2. The mouthwash according to claim 1, wherein the mouthwash further comprises antioxidants selected from the group consisting of vitamin C or derivative thereof, pomegranate peel extract, green tea extract, or a combination thereof.
3. The mouthwash according to claim 1, wherein the mouthwash is effective in reducing inflammatory markers and oxidative stress associated with smoking compared to the mouthwash comprising non-encapsulated Coenzyme Q10.
4. The mouthwash according to claim 1, wherein the mouthwash has a viscosity of about 100 to about 300 cps.
5. The mouthwash according to claim 1, wherein the mouthwash is free of artificial colorants, dyes, fluoride, parabens, whiteners, abrasives, and sodium lauryl sulphate.

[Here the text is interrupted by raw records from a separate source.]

-- ==== Sys2Proof/Machine/Step.lean ====
section
/-! DEFINITION. The step of the device, and how the host places an instruction. -/

namespace Sys2Proof.Machine

/-- One step: the turn that stands first in the agenda, else the one the device comes to by itself (log 1). -/
def step (s : State) : Host.Outcome State Fault Refusal :=
  match s.agenda with
  | t :: rest => runTurn t { s with agenda := rest }
  | [] => nextAuto s

/-- The state with the instruction `w` of the opcode table placed where core 0 fetches next, that core's turn first. -/
def State.withFetchWord (s : State) (nbits w : Nat) : State := s.placeAtFetch (tableBytes nbits w)

end Sys2Proof.Machine
end

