-- ==== Sys2Proof/Certificates/Slice0/Obligations.lean ====
section
/-! DEFINITION. The statements for the provers. A value that a rule of the spec gives is written here from the rule's own
table, apart from the model's definition of it. -/

open Sys2Proof Sys2Proof.Machine

/-! ### Values of the integer instructions, from the tables of R125 to R130 -/

namespace Sys2Proof.Spec

/-- A result of two operands: poisoned when either is (R28). -/
def two (x y : PWord) (f : Word → Word → Word) : PWord := ⟨f x.val y.val, x.poison || y.poison⟩
/-- A result of one operand. -/
def one (x : PWord) (f : Word → Word) : PWord := ⟨f x.val, x.poison⟩

/-- The register that an integer instruction writes and its value: 05 R125 to R130, and 02 R48 for the 16-bit forms. -/
def intResult (i : Instr) (s : State) : Option (Reg × PWord) :=
  let g := s.gReg
  let add := fun x y : Word => BitVec.ofNat 64 (x.toNat + y.toNat)
  let sub := fun x y : Word => BitVec.ofInt 64 (x.toInt - y.toInt)
  let shl := fun x y : Word => BitVec.ofNat 64 (x.toNat * 2 ^ (y.toNat % 64))
  let shr := fun x y : Word => BitVec.ofNat 64 (x.toNat / 2 ^ (y.toNat % 64))
  let sar := fun x y : Word => BitVec.ofInt 64 (x.toInt / 2 ^ (y.toNat % 64))
  let min := fun x y : Word => if x.toInt ≤ y.toInt then x else y
  let max := fun x y : Word => if x.toInt ≥ y.toInt then x else y
  let minu := fun x y : Word => if x.toNat ≤ y.toNat then x else y
  let maxu := fun x y : Word => if x.toNat ≥ y.toNat then x else y
  let mul := fun x y : Word => BitVec.ofNat 64 (x.toNat * y.toNat)
  let clz := fun x : Word => BitVec.ofNat 64 ((List.range 64).findIdx fun k => x.getLsbD (63 - k))
  let ctz := fun x : Word => BitVec.ofNat 64 ((List.range 64).findIdx fun k => x.getLsbD k)
  let popc := fun x : Word => BitVec.ofNat 64 ((List.range 64).countP fun k => x.getLsbD k)
  match i with
  | .add d a b _ => some (d, two (g a) (g b) add)
  | .sub d a b _ => some (d, two (g a) (g b) sub)
  | .and d a b _ => some (d, two (g a) (g b) (· &&& ·))
  | .or d a b _ => some (d, two (g a) (g b) (· ||| ·))
  | .xor d a b _ => some (d, two (g a) (g b) (· ^^^ ·))
  | .andn d a b _ => some (d, two (g a) (g b) fun x y => x &&& ~~~y)
  | .shl d a b _ => some (d, two (g a) (g b) shl)
  | .shr d a b _ => some (d, two (g a) (g b) shr)
  | .sar d a b _ => some (d, two (g a) (g b) sar)
  | .min d a b _ => some (d, two (g a) (g b) min)
  | .max d a b _ => some (d, two (g a) (g b) max)
  | .minu d a b _ => some (d, two (g a) (g b) minu)
  | .maxu d a b _ => some (d, two (g a) (g b) maxu)
  | .sel d a b q =>
    let p := s.pReg q.idx
    some (d, ⟨if (p.val ^^ q.neg) then (g a).val else (g b).val, p.poison || (g a).poison || (g b).poison⟩)
  | .clz d a _ => some (d, one (g a) clz)
  | .ctz d a _ => some (d, one (g a) ctz)
  | .popc d a _ => some (d, one (g a) popc)
  | .addi d a imm _ => some (d, one (g a) fun x => BitVec.ofInt 64 (x.toInt + imm.toInt))
  | .andi d a imm _ => some (d, one (g a) (· &&& BitVec.ofInt 64 imm.toInt))
  | .ori d a imm _ => some (d, one (g a) (· ||| BitVec.ofInt 64 imm.toInt))
  | .xori d a imm _ => some (d, one (g a) (· ^^^ BitVec.ofInt 64 imm.toInt))
  | .shli d a l => some (d, one (g a) fun x => BitVec.ofNat 64 (x.toNat * 2 ^ l.toNat))
  | .shri d a l => some (d, one (g a) fun x => BitVec.ofNat 64 (x.toNat / 2 ^ l.toNat))
  | .sari d a l => some (d, one (g a) fun x => BitVec.ofInt 64 (x.toInt / 2 ^ l.toNat))
  | .bfx d a l w => some (d, one (g a) fun x => (x.extractLsb' l.toNat (w.toNat + 1)).signExtend 64)
  | .bfxu d a l w => some (d, one (g a) fun x => (x.extractLsb' l.toNat (w.toNat + 1)).setWidth 64)
  | .bfi d a l w =>
    some (d, two (g d) (g a) fun x y => BitVec.ofFnLE fun k : Fin 64 =>
      if l.toNat ≤ k.val ∧ k.val ≤ l.toNat + w.toNat then y.getLsbD (k.val - l.toNat) else x.getLsbD k.val)
  | .movhi d imm => some (d, ⟨BitVec.ofInt 64 (imm.toInt * 2 ^ 10), false⟩)
  | .lea d imm => some (d, ⟨BitVec.ofInt 64 (s.me.pc.toInt + imm.toInt), false⟩)
  | .pmovGp d a _ => some (d, ⟨if (s.pReg a).val then 1 else 0, (s.pReg a).poison⟩)
  | .mul d a b _ => some (d, two (g a) (g b) mul)
  | .mulh d a b _ => some (d, two (g a) (g b) fun x y => BitVec.ofInt 64 (x.toInt * y.toInt / 2 ^ 64))
  | .mulhu d a b _ => some (d, two (g a) (g b) fun x y => BitVec.ofNat 64 (x.toNat * y.toNat / 2 ^ 64))
  | .addS d r => some (d, two (g d) (g r) add)
  | .subS d r => some (d, two (g d) (g r) sub)
  | .andS d r => some (d, two (g d) (g r) (· &&& ·))
  | .orS d r => some (d, two (g d) (g r) (· ||| ·))
  | .xorS d r => some (d, two (g d) (g r) (· ^^^ ·))
  | .andnS d r => some (d, two (g d) (g r) fun x y => x &&& ~~~y)
  | .shlS d r => some (d, two (g d) (g r) shl)
  | .shrS d r => some (d, two (g d) (g r) shr)
  | .sarS d r => some (d, two (g d) (g r) sar)
  | .minS d r => some (d, two (g d) (g r) min)
  | .maxS d r => some (d, two (g d) (g r) max)
  | .minuS d r => some (d, two (g d) (g r) minu)
  | .maxuS d r => some (d, two (g d) (g r) maxu)
  | .mulS d r => some (d, two (g d) (g r) mul)
  | .clzS d r => some (d, one (g r) clz)
  | .ctzS d r => some (d, one (g r) ctz)
  | .popcS d r => some (d, one (g r) popc)
  | .addiS d imm => some (d, one (g d) fun x => BitVec.ofInt 64 (x.toInt + imm.toInt))
  | .andiS d imm => some (d, one (g d) (· &&& BitVec.ofInt 64 imm.toInt))
  | .oriS d imm => some (d, one (g d) (· ||| BitVec.ofInt 64 imm.toInt))
  | .xoriS d imm => some (d, one (g d) (· ^^^ BitVec.ofInt 64 imm.toInt))
  | .shliS d l => some (d, one (g d) fun x => BitVec.ofNat 64 (x.toNat * 2 ^ l.toNat))
  | .shriS d l => some (d, one (g d) fun x => BitVec.ofNat 64 (x.toNat / 2 ^ l.toNat))
  | .sariS d l => some (d, one (g d) fun x => BitVec.ofInt 64 (x.toInt / 2 ^ l.toNat))
  | _ => none

/-- The predicate that an instruction runs under (R38), when its format carries one. SEL reads its predicate as an
operand. -/
def predOf : Instr → Option Pred
  | .add _ _ _ q | .sub _ _ _ q | .and _ _ _ q | .or _ _ _ q | .xor _ _ _ q | .andn _ _ _ q | .shl _ _ _ q | .shr _ _ _ q
  | .sar _ _ _ q | .min _ _ _ q | .max _ _ _ q | .minu _ _ _ q | .maxu _ _ _ q | .clz _ _ q | .ctz _ _ q | .popc _ _ q
  | .addi _ _ _ q | .andi _ _ _ q | .ori _ _ _ q | .xori _ _ _ q | .pcmp _ _ _ _ q | .pcmpi _ _ _ _ q | .plog _ _ _ _ q
  | .pmovPp _ _ q | .pmovPg _ _ q | .pmovGp _ _ q | .mul _ _ _ q | .mulh _ _ _ q | .mulhu _ _ _ q | .div _ _ _ q
  | .divu _ _ _ q | .mod _ _ _ q | .modu _ _ _ q | .linewb _ q | .lineinv _ q | .pin _ _ q | .unpin _ q
  | .claim _ _ q | .give q | .pquery _ _ q | .vclaim _ _ q | .vrel q | .vlen _ _ q
  | .vadd _ _ _ _ q | .vsub _ _ _ _ q | .vmul _ _ _ _ q | .vmin _ _ _ _ q | .vmax _ _ _ _ q | .vand _ _ _ q | .vor _ _ _ q
  | .vxor _ _ _ q | .vshl _ _ _ q | .vshr _ _ _ _ q | .vfadd _ _ _ _ _ q | .vfsub _ _ _ _ _ q | .vfmul _ _ _ _ _ q
  | .vfma _ _ _ _ _ q | .vfmax _ _ _ _ q | .vfmin _ _ _ _ q | .vfabs _ _ _ q | .vfneg _ _ _ q | .vexp _ _ q | .vlog _ _ q
  | .vrcp _ _ q | .vrsq _ _ q | .vsig _ _ q | .vtanh _ _ q | .vcmp _ _ _ _ q | .vsel _ _ _ q | .vperm _ _ _ q
  | .vbcast _ _ q | .vbcastE _ _ _ q | .vslideUp _ _ _ q | .vslideDn _ _ _ q | .vrsum _ _ _ q | .vrmax _ _ _ q
  | .vcvt _ _ _ _ q | .vladd _ _ _ _ q | .vlmul _ _ _ _ q | .vlcvt _ _ _ q
  | .fadd _ _ _ _ _ q | .fsub _ _ _ _ _ q | .fmul _ _ _ _ _ q | .ffma _ _ _ _ _ q | .fdiv _ _ _ _ _ q | .fsqrt _ _ _ _ q
  | .fmin _ _ _ _ q | .fmax _ _ _ _ q | .fcmp _ _ _ _ _ q | .fcvt _ _ _ _ q | .fclass _ _ _ q
  | .ladd _ _ _ _ q | .lsub _ _ _ _ q | .lmul _ _ _ _ q | .ldiv _ _ _ _ q | .lcmp _ _ _ _ _ q | .lcvt _ _ _ _ q
  | .lclass _ _ _ q | .boost _ _ q | .brel q => some q
  | .bankmode _ _ _ q | .launch _ _ q | .spawn _ _ q | .tedge _ _ q | .tinfo _ _ q => some q
  | _ => none

/-- An instruction's predicate is unpoisoned and true, or it has none. -/
def runs (i : Instr) (s : State) : Prop :=
  ∀ q, predOf i = some q → (s.pReg q.idx).poison = false ∧ ((s.pReg q.idx).val ^^ q.neg) = true

/-- Conditions of PCMP and PCMPI (R129). -/
def holds (c : PCond) (x y : Word) : Prop :=
  match c with
  | .eq => x = y
  | .ne => x ≠ y
  | .lt => x.toInt < y.toInt
  | .le => x.toInt ≤ y.toInt
  | .gt => x.toInt > y.toInt
  | .ge => x.toInt ≥ y.toInt
  | .ltu => x.toNat < y.toNat
  | .leu => x.toNat ≤ y.toNat
  | .gtu => x.toNat > y.toNat
  | .geu => x.toNat ≥ y.toNat
  | .any => x &&& y ≠ 0
  | .noneSet => x &&& y = 0

/-- Functions of PLOG (R129). -/
def plog (f : PLogFn) (a b : Bool) : Bool :=
  match f with
  | .and => a && b
  | .or => a || b
  | .xor => a ^^ b
  | .andn => a && !b
  | .orn => a || !b
  | .xnor => !(a ^^ b)

/-- The predicate that an instruction of R129 writes, whether it is true, and its poison. -/
def predResult (i : Instr) (s : State) : Option (PReg × Prop × Bool) :=
  let g := s.gReg
  match i with
  | .pcmp d a b c _ => some (d, holds c (g a).val (g b).val, (g a).poison || (g b).poison)
  | .pcmpi d a imm c _ =>
    some (d, holds c (g a).val
      (match c with
       | .eq | .ne | .lt | .le | .gt | .ge => BitVec.ofInt 64 imm.toInt
       | .ltu | .leu | .gtu | .geu | .any | .noneSet => BitVec.ofNat 64 imm.toNat), (g a).poison)
  | .plog d a b f _ => some (d, plog f (s.pReg a).val (s.pReg b).val = true, (s.pReg a).poison || (s.pReg b).poison)
  | .pmovPp d a _ => some (d, (s.pReg a).val = true, (s.pReg a).poison)
  | .pmovPg d a _ => some (d, (g a).val ≠ 0, (g a).poison)
  | _ => none

end Sys2Proof.Spec

/-- R125 to R128, R130 and R48: every integer instruction that writes a g register and is no division writes the value of
its table, poisoned when an operand is, and retires; a write to g0 is discarded (setG). -/
def Obligations.IntegerResults : Prop :=
  ∀ (i : Instr) (s : State) (d : Reg) (v : PWord),
    Spec.intResult i s = some (d, v) → i.WellFormed → Spec.runs i s → exec i s = .next (s.setG d v).retire

/-- R129: PCMP, PCMPI, PLOG and PMOV to a predicate write the condition of the table, poisoned when an operand is, and
retire; a write to p0 is discarded (setP). -/
def Obligations.PredicateResults : Prop :=
  ∀ (i : Instr) (s : State) (d : PReg) (c : Prop) (v bad : Bool),
    Spec.predResult i s = some (d, c, bad) → (v = true ↔ c) → Spec.runs i s → exec i s = .next (s.setP d ⟨v, bad⟩).retire

/-- R38: an instruction whose predicate is unpoisoned and false retires with no other effect, on every core. -/
def Sys2Proof.Spec.falsePredicateRetires : Prop :=
  ∀ (i : Instr) (s : State) (q : Pred),
    Spec.predOf i = some q → (s.pReg q.idx).poison = false → ((s.pReg q.idx).val ^^ q.neg) = false →
      exec i s = .next s.retire

/-- R107: an instruction whose predicate is poisoned traps with cause poison control and the predicate's index. -/
def Sys2Proof.Spec.poisonedPredicateTraps : Prop :=
  ∀ (i : Instr) (s : State) (q : Pred),
    Spec.predOf i = some q → (s.pReg q.idx).poison = true →
      exec i s = .next (s.takeTrap s.cur.core s.cur.ctx 0x0A (BitVec.ofNat 64 q.idx.val))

6. A stable alcohol-free mouthwash for smokers and tobacco users comprising
i. encapsulated Coenzyme Q10,
ii. one or more antioxidant selected from the group consisting of vitamin C or derivative thereof, pomegranate peel extract, green tea extract or a combination thereof,
iii. anti-inflammatory agent selected from the group consisting of hyaluronic acid or salt thereof,
iv. one or more water-soluble polymer, and
v. one or more sweetener,

wherein the composition has a pH of about 6 to about 7 and a viscosity of about 100 to about 300 cps.
7. The mouthwash according to claim 6, wherein the mouthwash does not cause a burning sensation or xerostomia.

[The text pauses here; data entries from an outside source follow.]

-- ==== Sys2Proof/Laws/State.lean ====
section
/-! SUPPORT. What each update of the state leaves alone: one lemma per field per update, and the same for the
updates of a context. -/

namespace Sys2Proof.Machine

/-! ### setCore -/
@[simp] theorem setCore_agenda (s : State) (c : CoreId) (k : Core) : (s.setCore c k).agenda = s.agenda := rfl
@[simp] theorem setCore_turn (s : State) (c : CoreId) (k : Core) : (s.setCore c k).turn = s.turn := rfl
@[simp] theorem setCore_cur (s : State) (c : CoreId) (k : Core) : (s.setCore c k).cur = s.cur := rfl
@[simp] theorem setCore_ev (s : State) (c : CoreId) (k : Core) : (s.setCore c k).ev = s.ev := rfl
@[simp] theorem setCore_held (s : State) (c : CoreId) (k : Core) : (s.setCore c k).held = s.held := rfl
@[simp] theorem setCore_fresh (s : State) (c : CoreId) (k : Core) : (s.setCore c k).fresh = s.fresh := rfl
@[simp] theorem setCore_seq (s : State) (c : CoreId) (k : Core) : (s.setCore c k).seq = s.seq := rfl
@[simp] theorem setCore_time (s : State) (c : CoreId) (k : Core) : (s.setCore c k).time = s.time := rfl
@[simp] theorem setCore_hbm (s : State) (c : CoreId) (k : Core) : (s.setCore c k).hbm = s.hbm := rfl
@[simp] theorem setCore_wiping (s : State) (c : CoreId) (k : Core) : (s.setCore c k).wiping = s.wiping := rfl
@[simp] theorem setCore_wiped (s : State) (c : CoreId) (k : Core) : (s.setCore c k).wiped = s.wiped := rfl
@[simp] theorem setCore_fabric (s : State) (c : CoreId) (k : Core) : (s.setCore c k).fabric = s.fabric := rfl
@[simp] theorem setCore_routed (s : State) (c : CoreId) (k : Core) : (s.setCore c k).routed = s.routed := rfl
@[simp] theorem setCore_octets (s : State) (c : CoreId) (k : Core) : (s.setCore c k).octets = s.octets := rfl
@[simp] theorem setCore_clusters (s : State) (c : CoreId) (k : Core) : (s.setCore c k).clusters = s.clusters := rfl
@[simp] theorem setCore_groups (s : State) (c : CoreId) (k : Core) : (s.setCore c k).groups = s.groups := rfl
@[simp] theorem setCore_sectors (s : State) (c : CoreId) (k : Core) : (s.setCore c k).sectors = s.sectors := rfl
@[simp] theorem setCore_slices (s : State) (c : CoreId) (k : Core) : (s.setCore c k).slices = s.slices := rfl
@[simp] theorem setCore_regions (s : State) (c : CoreId) (k : Core) : (s.setCore c k).regions = s.regions := rfl
@[simp] theorem setCore_links (s : State) (c : CoreId) (k : Core) : (s.setCore c k).links = s.links := rfl
@[simp] theorem setCore_spine (s : State) (c : CoreId) (k : Core) : (s.setCore c k).spine = s.spine := rfl
@[simp] theorem setCore_mgmt (s : State) (c : CoreId) (k : Core) : (s.setCore c k).mgmt = s.mgmt := rfl
@[simp] theorem setCore_flash (s : State) (c : CoreId) (k : Core) : (s.setCore c k).flash = s.flash := rfl
@[simp] theorem setCore_host (s : State) (c : CoreId) (k : Core) : (s.setCore c k).host = s.host := rfl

8. The mouthwash according to claim 6, wherein the mouthwash is more effective in reduction in inflammatory markers and oxidative stress associated with smoking as compared to the mouthwash comprising non-encapsulated Coenzyme Q10.
9. The mouthwash according to claim 6, wherein the Coenzyme Q10 is present in an amount from about 0.01 to about 10% w/v of the mouthwash composition.
10. The mouthwash according to claim 6, wherein antioxidant is present in an amount from about 0.01 to about 30% w/v of the mouthwash composition.
11. The mouthwash according to claim 6, wherein the anti-inflammatory agent is present in an amount from about 0.01 to about 10% w/v of the mouthwash composition.
12. The mouthwash according to claim 6, wherein the sweetener is present in an amount from about 0.01 to about 50% w/v of the mouthwash composition.
13. The mouthwash according to claim 6, wherein the composition further comprises one or more pharmaceutically acceptable excipients selected from the group consisting of emollients, mild surfactants, natural flavors and preservatives.
14. The mouthwash according to claim 6, wherein water-soluble polymer is sodium carboxymethyl cellulose.
15. The mouthwash according to claim 6, wherein the mouthwash is free of artificial colorants, dyes, parabens, fluorides, whiteners, abrasives, and sodium lauryl sulphate.
16. A process for the preparation of a stable alcohol-free mouthwash for smokers and tobacco users comprising encapsulated Coenzyme Q10 comprising the steps of:
a) mixing encapsulated Coenzyme Q10 with an antioxidant, an anti-inflammatory agent, a water-soluble polymer, one or more sweeteners till a uniform dispersion is obtained;
b) adding a flavor to the above dispersion; and
c) adding emollient to the above dispersion and stirring the dispersion till a uniform dispersion is obtained.
17. An antioxidant, anti- inflammatory, anti-plaque and anti-fungal alcohol-free mouthwash for improving the oral hygiene of smokers and tobacco users comprising encapsulated Coenzyme Q10 wherein the composition does not cause a burning sensation or xerostomia to the users.
18. The mouthwash according to claim 17, wherein the mouthwash is more effective in reduction in inflammatory markers and oxidative stress associated with smoking compared to the mouthwash comprising non-encapsulated Coenzyme Q10.